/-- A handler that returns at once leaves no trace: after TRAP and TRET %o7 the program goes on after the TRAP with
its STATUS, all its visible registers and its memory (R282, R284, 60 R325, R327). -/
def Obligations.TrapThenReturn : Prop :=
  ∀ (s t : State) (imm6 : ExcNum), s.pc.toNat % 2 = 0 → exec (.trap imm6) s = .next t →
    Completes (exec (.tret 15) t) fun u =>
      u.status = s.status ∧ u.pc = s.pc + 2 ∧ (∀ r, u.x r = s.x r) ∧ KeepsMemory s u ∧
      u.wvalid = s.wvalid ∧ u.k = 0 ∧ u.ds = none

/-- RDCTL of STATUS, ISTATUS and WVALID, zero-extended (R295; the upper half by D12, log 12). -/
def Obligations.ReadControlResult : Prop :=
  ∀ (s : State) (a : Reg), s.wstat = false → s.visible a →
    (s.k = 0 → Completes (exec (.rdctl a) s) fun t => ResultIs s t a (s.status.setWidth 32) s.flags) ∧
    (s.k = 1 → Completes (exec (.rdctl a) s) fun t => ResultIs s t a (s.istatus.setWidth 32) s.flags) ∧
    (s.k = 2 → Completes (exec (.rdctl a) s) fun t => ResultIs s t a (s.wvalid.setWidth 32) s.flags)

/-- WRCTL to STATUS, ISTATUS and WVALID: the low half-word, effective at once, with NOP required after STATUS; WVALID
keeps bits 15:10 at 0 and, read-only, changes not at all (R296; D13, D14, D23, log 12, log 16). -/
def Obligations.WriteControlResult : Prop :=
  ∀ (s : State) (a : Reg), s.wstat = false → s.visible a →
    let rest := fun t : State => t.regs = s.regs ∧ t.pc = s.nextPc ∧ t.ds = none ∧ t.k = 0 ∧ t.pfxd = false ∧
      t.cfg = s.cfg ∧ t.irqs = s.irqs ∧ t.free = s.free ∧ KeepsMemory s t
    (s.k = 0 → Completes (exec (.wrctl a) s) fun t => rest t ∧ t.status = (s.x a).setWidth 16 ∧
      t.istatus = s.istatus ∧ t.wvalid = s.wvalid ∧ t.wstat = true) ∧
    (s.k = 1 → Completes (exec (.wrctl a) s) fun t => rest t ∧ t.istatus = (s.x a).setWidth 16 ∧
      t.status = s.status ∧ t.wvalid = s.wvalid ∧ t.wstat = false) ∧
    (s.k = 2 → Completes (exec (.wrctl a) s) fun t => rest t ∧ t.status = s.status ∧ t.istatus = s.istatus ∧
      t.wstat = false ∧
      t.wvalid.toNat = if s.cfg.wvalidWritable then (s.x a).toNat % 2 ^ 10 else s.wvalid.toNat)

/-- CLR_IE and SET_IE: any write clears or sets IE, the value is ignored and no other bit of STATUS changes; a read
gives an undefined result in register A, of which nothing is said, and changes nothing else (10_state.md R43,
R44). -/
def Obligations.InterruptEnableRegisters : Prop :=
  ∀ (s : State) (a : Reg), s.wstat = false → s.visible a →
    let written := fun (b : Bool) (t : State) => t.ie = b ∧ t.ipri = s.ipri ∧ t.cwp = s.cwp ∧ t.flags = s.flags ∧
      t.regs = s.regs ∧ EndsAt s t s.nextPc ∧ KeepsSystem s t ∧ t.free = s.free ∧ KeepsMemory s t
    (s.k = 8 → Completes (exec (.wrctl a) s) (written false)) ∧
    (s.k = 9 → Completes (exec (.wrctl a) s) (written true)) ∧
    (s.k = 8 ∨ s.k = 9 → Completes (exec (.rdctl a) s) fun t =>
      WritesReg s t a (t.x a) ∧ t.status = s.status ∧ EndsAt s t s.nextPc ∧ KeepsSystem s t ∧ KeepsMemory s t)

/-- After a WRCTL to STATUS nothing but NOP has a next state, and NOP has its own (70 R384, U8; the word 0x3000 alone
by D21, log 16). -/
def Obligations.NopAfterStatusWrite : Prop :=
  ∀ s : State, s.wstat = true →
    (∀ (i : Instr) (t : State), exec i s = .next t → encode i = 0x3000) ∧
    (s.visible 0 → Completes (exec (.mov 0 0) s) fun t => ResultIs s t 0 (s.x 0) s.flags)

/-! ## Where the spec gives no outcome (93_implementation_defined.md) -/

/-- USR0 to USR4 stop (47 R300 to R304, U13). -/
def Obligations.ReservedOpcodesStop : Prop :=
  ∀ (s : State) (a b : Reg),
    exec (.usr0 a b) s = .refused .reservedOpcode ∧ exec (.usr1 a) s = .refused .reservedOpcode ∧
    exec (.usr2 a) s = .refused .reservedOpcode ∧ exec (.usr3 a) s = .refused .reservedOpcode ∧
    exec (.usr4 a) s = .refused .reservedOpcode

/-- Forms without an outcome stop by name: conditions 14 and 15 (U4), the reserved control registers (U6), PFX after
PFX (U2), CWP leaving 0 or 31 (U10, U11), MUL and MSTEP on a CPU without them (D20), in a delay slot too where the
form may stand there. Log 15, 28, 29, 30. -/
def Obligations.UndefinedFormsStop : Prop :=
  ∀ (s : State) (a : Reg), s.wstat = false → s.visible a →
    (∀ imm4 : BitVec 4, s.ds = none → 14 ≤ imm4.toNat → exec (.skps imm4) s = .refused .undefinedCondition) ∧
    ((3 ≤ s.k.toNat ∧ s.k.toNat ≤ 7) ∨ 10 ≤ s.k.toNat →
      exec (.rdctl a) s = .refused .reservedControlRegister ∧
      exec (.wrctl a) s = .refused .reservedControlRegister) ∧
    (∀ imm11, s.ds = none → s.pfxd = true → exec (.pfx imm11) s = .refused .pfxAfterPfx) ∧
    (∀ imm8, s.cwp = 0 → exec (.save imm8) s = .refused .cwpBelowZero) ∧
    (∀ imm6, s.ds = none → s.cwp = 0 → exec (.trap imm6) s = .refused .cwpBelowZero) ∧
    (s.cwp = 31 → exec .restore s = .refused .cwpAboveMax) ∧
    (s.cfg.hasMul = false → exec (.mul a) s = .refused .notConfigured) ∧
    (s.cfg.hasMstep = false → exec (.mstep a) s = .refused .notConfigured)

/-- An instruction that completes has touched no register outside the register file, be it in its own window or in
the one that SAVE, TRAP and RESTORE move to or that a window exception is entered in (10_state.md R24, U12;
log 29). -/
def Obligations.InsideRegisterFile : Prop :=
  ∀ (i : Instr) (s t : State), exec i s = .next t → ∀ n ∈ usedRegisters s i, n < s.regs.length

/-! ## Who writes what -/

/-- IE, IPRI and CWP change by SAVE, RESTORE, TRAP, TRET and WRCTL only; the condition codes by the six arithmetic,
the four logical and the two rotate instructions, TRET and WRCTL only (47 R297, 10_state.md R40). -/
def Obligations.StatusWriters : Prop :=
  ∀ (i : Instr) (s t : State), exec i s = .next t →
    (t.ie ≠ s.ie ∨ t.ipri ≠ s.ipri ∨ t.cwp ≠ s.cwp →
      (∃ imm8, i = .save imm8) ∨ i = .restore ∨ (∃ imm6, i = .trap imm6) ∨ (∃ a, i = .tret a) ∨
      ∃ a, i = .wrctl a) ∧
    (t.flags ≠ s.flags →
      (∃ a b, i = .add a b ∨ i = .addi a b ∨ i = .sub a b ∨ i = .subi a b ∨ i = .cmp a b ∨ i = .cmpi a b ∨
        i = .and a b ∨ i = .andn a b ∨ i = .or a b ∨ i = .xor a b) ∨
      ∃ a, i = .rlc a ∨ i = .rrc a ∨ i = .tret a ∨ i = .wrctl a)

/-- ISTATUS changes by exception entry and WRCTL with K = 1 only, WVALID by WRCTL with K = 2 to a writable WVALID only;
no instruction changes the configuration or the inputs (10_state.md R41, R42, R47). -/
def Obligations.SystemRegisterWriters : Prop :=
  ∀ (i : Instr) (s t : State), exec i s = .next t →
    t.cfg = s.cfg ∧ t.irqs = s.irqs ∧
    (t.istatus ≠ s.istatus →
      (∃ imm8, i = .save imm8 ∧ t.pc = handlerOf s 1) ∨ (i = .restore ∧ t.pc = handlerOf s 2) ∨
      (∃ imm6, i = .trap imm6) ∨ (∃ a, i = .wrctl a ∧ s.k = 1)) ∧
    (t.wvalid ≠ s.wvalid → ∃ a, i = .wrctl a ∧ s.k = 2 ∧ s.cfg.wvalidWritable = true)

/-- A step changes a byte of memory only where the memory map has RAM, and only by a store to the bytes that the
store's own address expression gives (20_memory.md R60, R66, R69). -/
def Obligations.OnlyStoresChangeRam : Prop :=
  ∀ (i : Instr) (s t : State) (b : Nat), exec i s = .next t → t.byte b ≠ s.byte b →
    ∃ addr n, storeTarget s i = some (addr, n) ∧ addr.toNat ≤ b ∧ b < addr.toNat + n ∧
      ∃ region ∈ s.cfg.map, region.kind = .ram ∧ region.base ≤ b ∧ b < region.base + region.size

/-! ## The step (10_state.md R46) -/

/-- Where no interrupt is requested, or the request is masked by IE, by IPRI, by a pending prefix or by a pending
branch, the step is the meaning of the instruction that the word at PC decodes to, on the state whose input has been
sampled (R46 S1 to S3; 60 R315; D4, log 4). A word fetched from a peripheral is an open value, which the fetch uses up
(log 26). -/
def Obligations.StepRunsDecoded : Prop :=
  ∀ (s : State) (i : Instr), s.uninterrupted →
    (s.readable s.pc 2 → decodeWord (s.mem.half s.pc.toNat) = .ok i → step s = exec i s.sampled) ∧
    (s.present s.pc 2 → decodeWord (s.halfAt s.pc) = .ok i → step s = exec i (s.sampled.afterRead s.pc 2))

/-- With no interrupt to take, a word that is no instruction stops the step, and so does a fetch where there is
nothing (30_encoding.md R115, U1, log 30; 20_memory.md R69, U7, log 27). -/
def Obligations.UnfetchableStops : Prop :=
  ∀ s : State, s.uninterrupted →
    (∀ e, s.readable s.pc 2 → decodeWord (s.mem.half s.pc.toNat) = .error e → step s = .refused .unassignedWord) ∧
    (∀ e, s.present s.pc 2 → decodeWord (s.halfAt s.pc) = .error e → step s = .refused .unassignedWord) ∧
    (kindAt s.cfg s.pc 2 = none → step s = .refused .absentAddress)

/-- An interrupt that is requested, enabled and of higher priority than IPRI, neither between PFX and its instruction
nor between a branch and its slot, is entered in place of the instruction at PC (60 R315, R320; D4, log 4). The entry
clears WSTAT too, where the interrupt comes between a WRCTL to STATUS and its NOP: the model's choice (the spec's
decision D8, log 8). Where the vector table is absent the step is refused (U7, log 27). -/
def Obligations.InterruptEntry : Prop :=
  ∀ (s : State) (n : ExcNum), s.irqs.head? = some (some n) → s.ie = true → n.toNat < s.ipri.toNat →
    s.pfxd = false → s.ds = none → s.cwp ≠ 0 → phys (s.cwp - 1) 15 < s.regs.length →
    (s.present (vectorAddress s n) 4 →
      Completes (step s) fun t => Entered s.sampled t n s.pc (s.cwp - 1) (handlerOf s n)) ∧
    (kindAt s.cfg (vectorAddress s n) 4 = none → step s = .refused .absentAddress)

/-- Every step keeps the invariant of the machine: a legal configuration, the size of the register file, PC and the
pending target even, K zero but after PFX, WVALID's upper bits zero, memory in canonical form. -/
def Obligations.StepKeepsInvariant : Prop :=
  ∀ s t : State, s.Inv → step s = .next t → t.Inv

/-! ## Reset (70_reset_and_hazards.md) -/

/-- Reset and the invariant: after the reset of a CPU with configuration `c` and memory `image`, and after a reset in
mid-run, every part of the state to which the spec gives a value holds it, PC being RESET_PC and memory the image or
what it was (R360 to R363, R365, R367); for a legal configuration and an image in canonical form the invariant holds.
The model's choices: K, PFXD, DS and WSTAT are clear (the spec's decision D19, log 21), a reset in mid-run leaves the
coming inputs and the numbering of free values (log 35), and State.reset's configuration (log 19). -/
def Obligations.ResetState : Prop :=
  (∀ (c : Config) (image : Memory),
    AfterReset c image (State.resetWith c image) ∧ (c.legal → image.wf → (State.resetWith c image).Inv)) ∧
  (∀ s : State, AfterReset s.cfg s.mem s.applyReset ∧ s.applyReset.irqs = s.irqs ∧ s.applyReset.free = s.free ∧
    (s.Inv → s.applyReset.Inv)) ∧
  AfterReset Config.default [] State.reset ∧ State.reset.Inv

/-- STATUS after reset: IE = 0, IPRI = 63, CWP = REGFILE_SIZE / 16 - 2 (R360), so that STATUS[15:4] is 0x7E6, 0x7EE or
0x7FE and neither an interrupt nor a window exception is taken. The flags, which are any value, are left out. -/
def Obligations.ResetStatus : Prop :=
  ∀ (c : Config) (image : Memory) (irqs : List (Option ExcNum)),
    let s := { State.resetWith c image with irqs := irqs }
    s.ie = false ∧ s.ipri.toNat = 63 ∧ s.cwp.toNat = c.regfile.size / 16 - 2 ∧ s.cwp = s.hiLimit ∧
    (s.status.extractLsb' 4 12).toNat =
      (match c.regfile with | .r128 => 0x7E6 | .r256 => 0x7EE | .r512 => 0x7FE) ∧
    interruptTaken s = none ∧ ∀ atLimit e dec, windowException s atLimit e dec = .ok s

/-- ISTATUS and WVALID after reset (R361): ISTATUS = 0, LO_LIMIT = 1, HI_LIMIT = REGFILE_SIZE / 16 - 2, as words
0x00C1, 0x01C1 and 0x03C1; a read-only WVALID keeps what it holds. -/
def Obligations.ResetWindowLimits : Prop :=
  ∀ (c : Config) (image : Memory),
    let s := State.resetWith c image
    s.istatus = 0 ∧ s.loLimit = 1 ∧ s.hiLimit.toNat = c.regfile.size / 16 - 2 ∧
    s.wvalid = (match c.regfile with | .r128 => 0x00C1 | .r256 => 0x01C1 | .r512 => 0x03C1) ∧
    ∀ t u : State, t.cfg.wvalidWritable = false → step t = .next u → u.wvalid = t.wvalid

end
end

————————

TASK OBJECTIVE -
Extract every line containing the string "resetWith" from the data above.

FINISHED EXERCISE -
    AfterReset c image (State.resetWith c image) ∧ (c.legal → image.wf → (State.resetWith c image).Inv)) ∧
    let s := { State.resetWith c image with irqs := irqs }
    let s := State.resetWith c image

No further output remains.